## SOURCE DATA
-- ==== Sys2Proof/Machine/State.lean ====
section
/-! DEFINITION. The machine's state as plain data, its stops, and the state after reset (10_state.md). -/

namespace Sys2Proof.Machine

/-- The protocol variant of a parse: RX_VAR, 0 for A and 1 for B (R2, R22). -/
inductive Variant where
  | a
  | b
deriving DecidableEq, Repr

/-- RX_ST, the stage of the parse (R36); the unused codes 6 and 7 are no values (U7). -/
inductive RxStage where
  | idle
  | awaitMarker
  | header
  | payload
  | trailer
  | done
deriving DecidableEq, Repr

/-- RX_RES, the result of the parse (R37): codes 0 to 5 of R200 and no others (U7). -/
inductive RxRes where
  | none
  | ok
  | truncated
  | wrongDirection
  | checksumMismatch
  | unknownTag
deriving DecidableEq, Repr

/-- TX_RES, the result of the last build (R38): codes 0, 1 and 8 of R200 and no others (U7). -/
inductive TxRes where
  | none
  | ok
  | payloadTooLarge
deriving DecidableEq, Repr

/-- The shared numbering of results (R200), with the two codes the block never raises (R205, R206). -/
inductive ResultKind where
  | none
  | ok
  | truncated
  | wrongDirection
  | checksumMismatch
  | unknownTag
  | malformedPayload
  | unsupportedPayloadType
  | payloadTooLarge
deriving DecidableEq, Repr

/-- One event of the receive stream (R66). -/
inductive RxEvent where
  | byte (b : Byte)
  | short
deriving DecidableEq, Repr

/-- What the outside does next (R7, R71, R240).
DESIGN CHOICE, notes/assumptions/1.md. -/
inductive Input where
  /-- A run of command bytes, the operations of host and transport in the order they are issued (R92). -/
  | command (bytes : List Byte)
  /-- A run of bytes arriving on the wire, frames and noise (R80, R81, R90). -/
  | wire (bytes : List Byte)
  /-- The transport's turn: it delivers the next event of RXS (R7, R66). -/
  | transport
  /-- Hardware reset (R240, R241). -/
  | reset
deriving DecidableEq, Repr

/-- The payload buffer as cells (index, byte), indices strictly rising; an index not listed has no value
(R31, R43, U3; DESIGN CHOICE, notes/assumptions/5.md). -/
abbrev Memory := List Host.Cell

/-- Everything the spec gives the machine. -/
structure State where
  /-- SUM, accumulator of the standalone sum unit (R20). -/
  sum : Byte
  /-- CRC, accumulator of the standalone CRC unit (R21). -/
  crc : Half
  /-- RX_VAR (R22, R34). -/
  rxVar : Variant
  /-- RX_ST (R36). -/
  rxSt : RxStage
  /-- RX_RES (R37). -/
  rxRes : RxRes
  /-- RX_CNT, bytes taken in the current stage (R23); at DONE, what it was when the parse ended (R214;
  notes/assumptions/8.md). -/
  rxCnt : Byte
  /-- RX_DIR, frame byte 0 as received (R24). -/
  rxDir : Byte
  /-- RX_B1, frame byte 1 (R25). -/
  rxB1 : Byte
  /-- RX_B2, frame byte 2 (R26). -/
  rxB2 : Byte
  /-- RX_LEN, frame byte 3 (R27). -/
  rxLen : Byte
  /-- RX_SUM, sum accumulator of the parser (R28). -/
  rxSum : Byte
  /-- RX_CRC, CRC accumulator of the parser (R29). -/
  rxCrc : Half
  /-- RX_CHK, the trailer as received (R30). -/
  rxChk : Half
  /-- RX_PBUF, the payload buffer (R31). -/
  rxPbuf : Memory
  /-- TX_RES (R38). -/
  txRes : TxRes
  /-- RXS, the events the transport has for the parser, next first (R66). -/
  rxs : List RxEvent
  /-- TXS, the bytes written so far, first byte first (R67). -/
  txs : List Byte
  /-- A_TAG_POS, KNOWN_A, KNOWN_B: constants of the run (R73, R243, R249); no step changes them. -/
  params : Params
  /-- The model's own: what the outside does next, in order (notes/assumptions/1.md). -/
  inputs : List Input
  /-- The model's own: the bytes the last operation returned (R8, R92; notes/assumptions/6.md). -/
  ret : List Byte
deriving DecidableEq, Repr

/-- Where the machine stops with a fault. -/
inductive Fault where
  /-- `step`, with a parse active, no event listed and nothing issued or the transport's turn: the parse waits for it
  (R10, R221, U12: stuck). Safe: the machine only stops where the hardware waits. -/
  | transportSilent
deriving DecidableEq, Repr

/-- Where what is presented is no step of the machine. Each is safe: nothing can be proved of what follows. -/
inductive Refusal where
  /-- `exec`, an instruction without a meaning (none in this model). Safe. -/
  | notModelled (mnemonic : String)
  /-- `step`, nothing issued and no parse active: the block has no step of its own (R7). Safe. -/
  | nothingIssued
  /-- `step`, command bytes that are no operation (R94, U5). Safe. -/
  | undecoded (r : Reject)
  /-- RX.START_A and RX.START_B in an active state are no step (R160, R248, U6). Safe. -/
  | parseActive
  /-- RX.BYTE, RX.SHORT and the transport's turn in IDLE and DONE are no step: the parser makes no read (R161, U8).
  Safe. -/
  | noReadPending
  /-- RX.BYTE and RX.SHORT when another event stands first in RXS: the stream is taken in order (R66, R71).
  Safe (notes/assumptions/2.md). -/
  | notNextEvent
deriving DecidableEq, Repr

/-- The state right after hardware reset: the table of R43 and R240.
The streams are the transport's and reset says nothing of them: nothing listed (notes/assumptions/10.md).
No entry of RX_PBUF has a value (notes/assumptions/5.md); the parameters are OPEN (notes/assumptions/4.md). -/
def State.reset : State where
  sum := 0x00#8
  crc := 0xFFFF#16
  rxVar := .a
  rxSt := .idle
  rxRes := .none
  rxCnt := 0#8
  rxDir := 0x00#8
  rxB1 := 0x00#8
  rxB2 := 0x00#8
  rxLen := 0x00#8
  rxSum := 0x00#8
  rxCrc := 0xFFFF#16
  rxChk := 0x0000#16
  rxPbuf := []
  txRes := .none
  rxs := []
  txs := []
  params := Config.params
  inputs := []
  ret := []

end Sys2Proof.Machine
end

...

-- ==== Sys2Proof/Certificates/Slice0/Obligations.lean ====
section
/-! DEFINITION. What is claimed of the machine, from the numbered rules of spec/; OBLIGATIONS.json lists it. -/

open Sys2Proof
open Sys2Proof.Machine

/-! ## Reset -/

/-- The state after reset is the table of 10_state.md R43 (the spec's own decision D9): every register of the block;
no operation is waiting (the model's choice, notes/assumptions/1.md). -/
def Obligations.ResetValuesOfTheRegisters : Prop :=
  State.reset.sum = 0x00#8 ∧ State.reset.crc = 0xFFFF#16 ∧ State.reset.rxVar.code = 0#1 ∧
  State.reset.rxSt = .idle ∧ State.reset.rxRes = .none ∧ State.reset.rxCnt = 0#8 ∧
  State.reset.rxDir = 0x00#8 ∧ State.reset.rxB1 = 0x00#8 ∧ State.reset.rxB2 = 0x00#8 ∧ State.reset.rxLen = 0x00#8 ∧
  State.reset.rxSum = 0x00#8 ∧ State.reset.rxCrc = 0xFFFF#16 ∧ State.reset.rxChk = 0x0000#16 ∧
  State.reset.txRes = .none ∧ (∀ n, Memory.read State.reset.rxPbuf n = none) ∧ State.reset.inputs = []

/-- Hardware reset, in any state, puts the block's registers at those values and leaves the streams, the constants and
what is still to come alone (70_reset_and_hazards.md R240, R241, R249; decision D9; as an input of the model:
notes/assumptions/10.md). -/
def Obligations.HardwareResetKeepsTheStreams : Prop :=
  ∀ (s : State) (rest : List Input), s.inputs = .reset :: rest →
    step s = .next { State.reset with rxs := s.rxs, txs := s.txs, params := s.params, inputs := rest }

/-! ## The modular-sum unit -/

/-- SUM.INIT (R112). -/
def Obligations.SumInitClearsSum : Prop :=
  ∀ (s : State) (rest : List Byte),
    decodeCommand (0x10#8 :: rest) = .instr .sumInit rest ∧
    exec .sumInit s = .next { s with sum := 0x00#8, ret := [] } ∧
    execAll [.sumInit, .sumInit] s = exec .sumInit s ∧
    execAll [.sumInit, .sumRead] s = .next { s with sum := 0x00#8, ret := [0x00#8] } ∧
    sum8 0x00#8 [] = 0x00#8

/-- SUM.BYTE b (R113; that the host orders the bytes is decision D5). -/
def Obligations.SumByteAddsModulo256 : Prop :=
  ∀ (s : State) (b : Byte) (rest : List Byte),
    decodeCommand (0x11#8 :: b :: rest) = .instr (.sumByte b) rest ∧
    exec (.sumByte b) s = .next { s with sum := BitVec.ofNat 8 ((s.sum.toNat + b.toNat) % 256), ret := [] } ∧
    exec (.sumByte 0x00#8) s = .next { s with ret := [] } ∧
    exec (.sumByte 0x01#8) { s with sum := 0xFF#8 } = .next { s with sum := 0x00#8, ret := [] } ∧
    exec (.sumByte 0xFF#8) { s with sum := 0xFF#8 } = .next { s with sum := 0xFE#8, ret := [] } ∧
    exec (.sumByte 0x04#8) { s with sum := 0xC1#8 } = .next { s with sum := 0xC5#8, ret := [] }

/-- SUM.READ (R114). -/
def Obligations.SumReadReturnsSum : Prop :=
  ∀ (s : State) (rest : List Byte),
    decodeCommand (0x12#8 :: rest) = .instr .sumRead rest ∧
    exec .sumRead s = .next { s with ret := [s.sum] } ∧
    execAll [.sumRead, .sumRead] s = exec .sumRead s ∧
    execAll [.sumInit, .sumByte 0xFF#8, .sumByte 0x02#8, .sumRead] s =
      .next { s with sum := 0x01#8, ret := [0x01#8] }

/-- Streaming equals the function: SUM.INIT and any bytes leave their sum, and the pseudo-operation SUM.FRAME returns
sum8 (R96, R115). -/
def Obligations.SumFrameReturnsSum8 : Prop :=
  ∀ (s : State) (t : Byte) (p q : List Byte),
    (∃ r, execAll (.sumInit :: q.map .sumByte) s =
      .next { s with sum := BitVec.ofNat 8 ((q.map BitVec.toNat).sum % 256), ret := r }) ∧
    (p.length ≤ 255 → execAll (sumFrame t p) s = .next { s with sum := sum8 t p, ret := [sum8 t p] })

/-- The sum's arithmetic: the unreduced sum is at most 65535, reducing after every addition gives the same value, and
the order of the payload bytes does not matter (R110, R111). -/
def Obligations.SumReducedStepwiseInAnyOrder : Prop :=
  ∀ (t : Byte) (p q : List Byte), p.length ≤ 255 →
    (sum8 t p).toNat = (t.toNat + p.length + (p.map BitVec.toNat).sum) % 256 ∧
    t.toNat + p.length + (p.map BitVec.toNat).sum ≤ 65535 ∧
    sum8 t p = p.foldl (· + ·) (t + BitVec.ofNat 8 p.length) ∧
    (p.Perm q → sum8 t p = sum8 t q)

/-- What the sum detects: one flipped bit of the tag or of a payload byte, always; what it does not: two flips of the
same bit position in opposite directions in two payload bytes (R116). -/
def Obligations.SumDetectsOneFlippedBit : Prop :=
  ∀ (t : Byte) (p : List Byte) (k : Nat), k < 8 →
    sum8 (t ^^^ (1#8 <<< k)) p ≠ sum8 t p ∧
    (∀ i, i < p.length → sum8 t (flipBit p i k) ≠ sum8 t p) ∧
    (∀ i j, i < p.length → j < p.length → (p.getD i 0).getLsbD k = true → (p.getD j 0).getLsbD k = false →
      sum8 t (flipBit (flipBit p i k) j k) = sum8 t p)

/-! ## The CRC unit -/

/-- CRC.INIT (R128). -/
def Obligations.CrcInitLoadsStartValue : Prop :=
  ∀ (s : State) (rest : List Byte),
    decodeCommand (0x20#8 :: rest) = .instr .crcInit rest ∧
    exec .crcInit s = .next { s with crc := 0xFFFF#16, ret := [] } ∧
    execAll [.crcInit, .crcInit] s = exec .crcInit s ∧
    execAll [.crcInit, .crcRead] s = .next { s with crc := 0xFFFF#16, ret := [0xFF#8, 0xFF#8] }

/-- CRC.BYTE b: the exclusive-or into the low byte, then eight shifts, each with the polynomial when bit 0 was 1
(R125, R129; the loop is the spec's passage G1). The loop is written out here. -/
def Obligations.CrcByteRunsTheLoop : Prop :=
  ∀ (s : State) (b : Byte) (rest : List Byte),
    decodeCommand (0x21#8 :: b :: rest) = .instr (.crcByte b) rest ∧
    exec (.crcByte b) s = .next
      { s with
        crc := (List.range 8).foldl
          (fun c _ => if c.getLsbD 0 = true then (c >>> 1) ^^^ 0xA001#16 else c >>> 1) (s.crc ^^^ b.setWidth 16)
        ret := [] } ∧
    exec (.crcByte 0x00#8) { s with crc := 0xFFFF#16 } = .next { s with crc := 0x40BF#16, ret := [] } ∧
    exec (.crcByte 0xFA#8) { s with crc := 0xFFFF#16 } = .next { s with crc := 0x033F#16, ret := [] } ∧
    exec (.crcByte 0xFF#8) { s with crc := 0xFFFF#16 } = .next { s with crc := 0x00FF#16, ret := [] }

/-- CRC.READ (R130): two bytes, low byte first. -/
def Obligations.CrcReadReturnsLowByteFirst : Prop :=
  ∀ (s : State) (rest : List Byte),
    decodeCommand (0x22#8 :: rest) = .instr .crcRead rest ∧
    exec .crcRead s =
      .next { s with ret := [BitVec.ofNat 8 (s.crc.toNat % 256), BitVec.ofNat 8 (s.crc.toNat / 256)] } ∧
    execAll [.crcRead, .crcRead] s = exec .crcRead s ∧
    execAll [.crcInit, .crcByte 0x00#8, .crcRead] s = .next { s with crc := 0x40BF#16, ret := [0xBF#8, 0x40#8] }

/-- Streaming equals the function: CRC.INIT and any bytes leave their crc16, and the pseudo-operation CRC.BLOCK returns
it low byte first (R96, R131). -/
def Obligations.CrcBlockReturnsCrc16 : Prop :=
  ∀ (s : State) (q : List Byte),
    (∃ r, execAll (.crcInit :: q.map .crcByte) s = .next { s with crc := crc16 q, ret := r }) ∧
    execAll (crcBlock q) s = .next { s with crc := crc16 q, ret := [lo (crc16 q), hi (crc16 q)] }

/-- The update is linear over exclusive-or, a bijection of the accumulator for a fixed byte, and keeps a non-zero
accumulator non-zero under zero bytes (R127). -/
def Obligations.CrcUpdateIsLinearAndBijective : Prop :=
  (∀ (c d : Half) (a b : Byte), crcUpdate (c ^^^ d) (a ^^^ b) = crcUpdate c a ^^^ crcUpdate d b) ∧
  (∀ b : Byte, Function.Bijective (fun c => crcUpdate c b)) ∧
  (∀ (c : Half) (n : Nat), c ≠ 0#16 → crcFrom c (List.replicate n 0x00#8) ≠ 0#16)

## ASSIGNMENT
The expected answer is an exact copy of the lines above, beginning at the line with "inductive Fault where" and ending at the line with "R43 and R240.", with both ends in.

## SOLUTION FOR THIS TASK
inductive Fault where
  /-- `step`, with a parse active, no event listed and nothing issued or the transport's turn: the parse waits for it
  (R10, R221, U12: stuck). Safe: the machine only stops where the hardware waits. -/
  | transportSilent
deriving DecidableEq, Repr

/-- Where what is presented is no step of the machine. Each is safe: nothing can be proved of what follows. -/
inductive Refusal where
  /-- `exec`, an instruction without a meaning (none in this model). Safe. -/
  | notModelled (mnemonic : String)
  /-- `step`, nothing issued and no parse active: the block has no step of its own (R7). Safe. -/
  | nothingIssued
  /-- `step`, command bytes that are no operation (R94, U5). Safe. -/
  | undecoded (r : Reject)
  /-- RX.START_A and RX.START_B in an active state are no step (R160, R248, U6). Safe. -/
  | parseActive
  /-- RX.BYTE, RX.SHORT and the transport's turn in IDLE and DONE are no step: the parser makes no read (R161, U8).
  Safe. -/
  | noReadPending
  /-- RX.BYTE and RX.SHORT when another event stands first in RXS: the stream is taken in order (R66, R71).
  Safe (notes/assumptions/2.md). -/
  | notNextEvent
deriving DecidableEq, Repr

/-- The state right after hardware reset: the table of R43 and R240.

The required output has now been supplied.